In fact, some investment institutions have stated to Tiger Smell that they are increasing the allocation ratio of the new energy vehicle sector held in their funds. I believe that with the fundraising activities launched by NIO in the Hong Kong stock market six months later, this new car making force will continue to reap a large amount of funds. Although Wei Lai himself says he doesn't lack money, there are also many places to spend money. According to the information, NIO aims to enter 25 countries and regions by 2025 and provide services to local users. That is to say, in addition to selling cars, battery swapping and service systems will also be implemented in these countries. At the same time, NIO will also build 4000 replacement power stations globally by 2025, with over 700 new ones built each year, and the total amount of supporting batteries will be close to astronomical figures.

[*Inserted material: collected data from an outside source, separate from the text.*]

-- ==== Sys2Proof/Laws/PerInstr.lean ====
section
/-! SUPPORT. Laws made per instruction: the encoder's word passes the three checks of WellFormed.lean, which are
written apart from encoder and decoder (30_encoding.md R95). -/

namespace Sys2Proof.Laws.LegalWord

/-- The command's word is a legal command word. -/
def Statement (i : Sys2Proof.Instr) : Prop := Sys2Proof.legalWord (Sys2Proof.encode i) = true

theorem nop : Statement .nop := by unfold Statement; decide
theorem init (g : BitVec 2) : Statement (.init g) := by unfold Statement; revert g; decide
theorem setGain (g : BitVec 2) : Statement (.setGain g) := by unfold Statement; revert g; decide
theorem setOffset : Statement .setOffset := by unfold Statement; decide
theorem setScale : Statement .setScale := by unfold Statement; decide
theorem getOffset : Statement .getOffset := by unfold Statement; decide
theorem isReady : Statement .isReady := by unfold Statement; decide
theorem readOne : Statement .readOne := by unfold Statement; decide
theorem readAvg : Statement .readAvg := by unfold Statement; decide
theorem getUnits : Statement .getUnits := by unfold Statement; decide
theorem tare : Statement .tare := by unfold Statement; decide
theorem calibrate : Statement .calibrate := by unfold Statement; decide
theorem close : Statement .close := by unfold Statement; decide

end Sys2Proof.Laws.LegalWord
end

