-- ==== Sys2Proof/Tests/Slice0.lean ====
section
/-! SUPPORT. Tests. Expected values come from spec/95_test_vectors.md (V<n>) or from the rule a comment names. The last
part has, for each statement with hypotheses, a concrete state and operands that meet them. -/

namespace Sys2Proof.Tests

open Sys2Proof Sys2Proof.Machine

/-! ## States the tests start from -/

/-- A command running in a phase and an environment, after reset, with one sample asked for and the operand 1.0. -/
def runningIn (e : Env) (i : Instr) (ph : Phase) : State :=
  { State.reset with
    cmdL := encode i, nL := 1, fpL := scaleOne, busy := true, phase := ph, hopen := holdsHandle ph, env := e }

/-- With a silent host and no answer settled on. -/
def running (i : Instr) (ph : Phase) : State := runningIn emptyEnv i ph

/-- With the host's moves to come. -/
def moves (ms : List HostMove) (s : State) : State := dropMove ms s

/-- With other parameters than the defaults. -/
def withParams (p : Params) (s : State) : State := { s with params := p }

/-- A field of the next state. -/
def seen {α : Type} (r : Result) (f : State → α) : Option α :=
  match r with
  | .next t => some (f t)
  | .fault _ => none
  | .refused _ => none

/-- Where a step stops without a next state. -/
def refusal (r : Result) : Option Refusal :=
  match r with
  | .next _ => none
  | .fault _ => none
  | .refused x => some x

/-- The response of a sample with non-data bits and byte 6 zero: 7, 1000 (V17). -/
def sample7 : Response := #v[0xAA, 0xAA, 0xAA, 0xAA, 0xAA, 0x02, 0x00, 0x00, 0x00, 0x00]
def sample1000 : Response := #v[0xAA, 0xAA, 0xAA, 0x0A, 0x80, 0xA8, 0x00, 0x00, 0x00, 0x00]
/-- V3: a nonzero byte 7. -/
def badResponse : Response := #v[0xAA, 0xAA, 0xAA, 0xAA, 0xAA, 0xAA, 0x00, 0x01, 0x00, 0x00]
/-- A probe that is not ready. -/
def busyResponse : Response := #v[0xFF, 0x00, 0x00, 0x00, 0x00, 0x00, 0x00, 0x00, 0x00, 0x00]

/-! ## Well-formed words: one ill-formed word for each check of R95 -/

theorem test_wf_opcode : opcodeOk 0x0000000D#32 = false ∧ legalWord 0x0000000D#32 = false ∧
    reservedOk 0x0000000D#32 = true ∧ gainFieldOk 0x0000000D#32 = true := by decide
theorem test_wf_reserved : reservedOk 0x00000401#32 = false ∧ legalWord 0x00000401#32 = false ∧
    opcodeOk 0x00000401#32 = true ∧ gainFieldOk 0x00000401#32 = true := by decide
theorem test_wf_gain : gainFieldOk 0x00000107#32 = false ∧ legalWord 0x00000107#32 = false ∧
    opcodeOk 0x00000107#32 = true ∧ reservedOk 0x00000107#32 = true := by decide
theorem test_wf_legal : legalWord 0x00000301#32 = true ∧ legalWord 0x0000000C#32 = true := by decide

/-! ## Words written out from R90, R92 and R96: RSV (22 bits), G (2), OPC (8) -/

theorem test_word_nop : decode 0b00000000000000000000000000000000#32 = .command .nop := by decide
theorem test_word_init : decode 0b00000000000000000000001000000001#32 = .command (.init 2) := by decide
theorem test_word_setGain : decode 0b00000000000000000000000100000010#32 = .command (.setGain 1) := by decide
theorem test_word_setOffset : decode 0b00000000000000000000000000000011#32 = .command .setOffset := by decide
theorem test_word_setScale : decode 0b00000000000000000000000000000100#32 = .command .setScale := by decide
theorem test_word_getOffset : decode 0b00000000000000000000000000000101#32 = .command .getOffset := by decide
theorem test_word_isReady : decode 0b00000000000000000000000000000110#32 = .command .isReady := by decide
theorem test_word_readOne : decode 0b00000000000000000000000000000111#32 = .command .readOne := by decide
theorem test_word_readAvg : decode 0b00000000000000000000000000001000#32 = .command .readAvg := by decide
theorem test_word_getUnits : decode 0b00000000000000000000000000001001#32 = .command .getUnits := by decide
theorem test_word_tare : decode 0b00000000000000000000000000001010#32 = .command .tare := by decide
theorem test_word_calibrate : decode 0b00000000000000000000000000001011#32 = .command .calibrate := by decide
theorem test_word_close : decode 0b00000000000000000000000000001100#32 = .command .close := by decide

/-- V9: the illegal words, the reserved bits checked before the gain code. -/
theorem test_words_illegal :
    [0x00000400#32, 0x00000401#32, 0x80000007#32, 0xFFFFFFFF#32, 0x00000701#32].map decode
      = List.replicate 5 (.illegal .reservedBits) ∧
    [0x00000100#32, 0x00000107#32, 0x0000020C#32].map decode = List.replicate 3 (.illegal .strayGain) ∧
    [0x0000000D#32, 0x000000FF#32].map decode = List.replicate 2 (.illegal .reservedOpcode) := by decide

/-- R62: the bytes of INIT G=2's word, lowest address first. -/
theorem test_word_bytes : decodeBytes [0x01, 0x02, 0x00, 0x00] = some (.command (.init 2)) ∧
    decodeBytes [0x00, 0x00, 0x02, 0x01] = some (.illegal .reservedBits) := by decide

/-! ## The decoder of samples -/

/-- V16: the nibble of a response byte. -/
theorem test_nibbles : [0x00#8, 0xFF, 0xAA, 0x55, 0x40, 0x02, 0x80, 0x2A, 0xA8, 0x08, 0x20, 0x5C].map
    (fun r => nibbleOf defaultSelect (~~~r)) = [0xF#4, 0x0, 0x0, 0xF, 0xF, 0x7, 0xE, 0x1, 0x8, 0xB, 0xD, 0xB] := by decide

According to the leaked suspected gambling terms between Hefei State owned Assets and NIO, it can be seen that the latter aims to achieve a revenue of 120 billion yuan by 2024 and launch 6-8 models; From 2020 to 2025, the cumulative total revenue was 420 billion yuan, with a total tax revenue of 7.8 billion yuan. It will be listed on the Science and Technology Innovation Board before 2025. Otherwise, strategic investors have the right to demand NIO to repurchase shares at an annual interest rate of 8.5%.
To quote Li Bin, NIO is just a little boy who has just left the ICU ward and is less than 8 years old. "Zhang Junyi finally told Hu Wen," His every move has made history in the Chinese automotive industry. "Therefore, obtaining funding support from the motherland through Hong Kong is definitely a great thing for NIO.
Finally, Li Bin arrived at his loyal Chinese capital market.